### What is expected
Only the count is expected: the number of lines below that contain "regsAre".

### Given entries

-- ==== Sys2Proof/Machine/Dispatch.lean ====
section
/-! DEFINITION. The dispatch of every command to its meaning, one arm per constructor of Instr. -/

namespace Sys2Proof.Machine
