-- ==== Sys2Proof/Certificates/Slice0/Obligations.lean ====
section
/-! DEFINITION. The statements for the provers, one definition each.

They go through the families of commands in the order of the opcode table: the result statements say that a command answers a
next state and which, from hypotheses on the state and the operands alone; the frames are in the terms of Footprint.lean; the
statements about every step close the file. -/

set_option autoImplicit false

open Sys2Proof Sys2Proof.Machine

/-- SPEED_WINDOW_END, GUARD_LEVEL_RETURN, SPEED_MONITOR_ODD, GOVERNOR_EVALUATION, AVSBUS_WRITE_DONE, TICK_COPY_COMPARE,
REFCLK_ABSENT and REFCLK_RETURN complete with their effects (R26, R37–R41, R46, R47, R464). The kind of the fault of a tick copy is
the model's reading of Table 17.4 (log entry 18). -/
def Obligations.SpeedMonitorsGovernorAndTimeBase : Prop :=
  (∀ (idx : BitVec 88) (s : State), s.coreUp = true → s.refclk = true → ∃ t, exec (.speedWindowEnd idx) s = .next t ∧
    (∀ k, k < 8 → t.get F.RT_SPD.SPD_IDX ≤ monOf idx k) ∧
    monOf idx (t.get F.RT_SPD.SPD_MON) = t.get F.RT_SPD.SPD_IDX ∧
    t.arch.mons = (List.range 8).map (monOf idx) ∧
    t.get F.RT_STS.GUARD_LVL = max (s.get F.RT_STS.GUARD_LVL) (guardCalls (t.get F.RT_SPD.SPD_IDX))) ∧
  (∀ s : State, 0 < s.get F.RT_STS.GUARD_LVL → 1024 ≤ s.arch.retCnt → ∃ t, exec .guardLevelReturn s = .next t ∧
    t.get F.RT_STS.GUARD_LVL = s.get F.RT_STS.GUARD_LVL - 1 ∧ t.arch.retCnt = 0) ∧
  (∀ (mon : Fin 8) (s : State), s.coreUp = true → 128 ≤ s.arch.odd.getD mon.val 0 → s.bit ⟨R.HK_STS, 16 + mon.val, 1⟩ = false →
    (s.fcSrc 120).wire = false → ∃ t, exec (.speedMonitorOdd mon) s = .next t ∧
    t.regsAre (s.setBit ⟨R.HK_STS, 16 + mon.val, 1⟩ true) ∧ t.fltSeen 120 Kind.SUPPLY = true) ∧
  (∀ s : State, s.proctors = true → 3 ≤ s.get F.BOOT_STS.PHASE → s.arch.pend = none → s.bit F.RT_STS.SPD_VALID = true →
    ∃ t, exec .governorEvaluation s = .next t ∧
    (let v := s.get F.RT_SPD.SPD_IDX
     (v < 840 → t.arch.vset = min (s.arch.vset + 4 * s.arch.govStep) 850 ∧ t.arch.hold = 0) ∧
     (840 ≤ v → 100 * v < 1024 * s.arch.govLow → t.arch.vset = min (s.arch.vset + s.arch.govStep) 850 ∧ t.arch.hold = 0) ∧
     (840 ≤ v → 1024 * s.arch.govLow ≤ 100 * v → 100 * v ≤ 1024 * s.arch.govHigh → t.arch.vset = s.arch.vset ∧ t.arch.hold = 0) ∧
     (840 ≤ v → 1024 * s.arch.govLow ≤ 100 * v → 0 < s.get F.RT_STS.APPLIED_LVL → t.arch.vset = s.arch.vset))) ∧
  (∀ s : State, s.proctors = false → exec .governorEvaluation s = .next s) ∧
  (∀ (mv : Nat) (s : State), s.arch.pend = some (mv, false) →
    (∃ t, exec (.avsbusWriteDone true) s = .next t ∧ t.arch.pend = none ∧ t.arch.vack = mv ∧ t.regs = s.regs) ∧
    (∃ t, exec (.avsbusWriteDone false) s = .next t ∧ t.arch.pend = some (mv, true) ∧ t.arch.vack = s.arch.vack)) ∧
  (∀ (mv : Nat) (s : State), s.arch.pend = some (mv, true) → s.coreUp = true → (s.fcSrc 122).wire = false →
    ∃ t, exec (.avsbusWriteDone false) s = .next t ∧ t.arch.pend = none ∧ t.arch.vack = s.arch.vack ∧
    t.regsAre (s.set F.PSQ_VCORE.VCORE s.arch.vack) ∧ t.fltSeen 122 Kind.LINK = true) ∧
  (∀ (differ : BitVec 110) (s : State), s.coreUp = true → (∀ p, (s.fcSrc p).wire = false) →
    ∃ t, exec (.tickCopyCompare differ) s = .next t ∧ t.tick = s.tick ∧ t.regsAre s ∧
    ∀ p, p < 110 → p ≠ 0 → differ.getLsbD p = true → t.fltSeen p Kind.CHECK = true) ∧
  (∀ s : State, s.refclk = true → ∃ t, exec .refclkAbsent s = .next t ∧ t.refclk = false ∧ t.tick = s.tick ∧
    ∀ p, p < 8 → t.bit (F.HP_STS.LINK_UP p) = false) ∧
  (∀ s : State, ∃ t, exec .refclkReturn s = .next t ∧ t = { s with refclk := true })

### Worked solution
3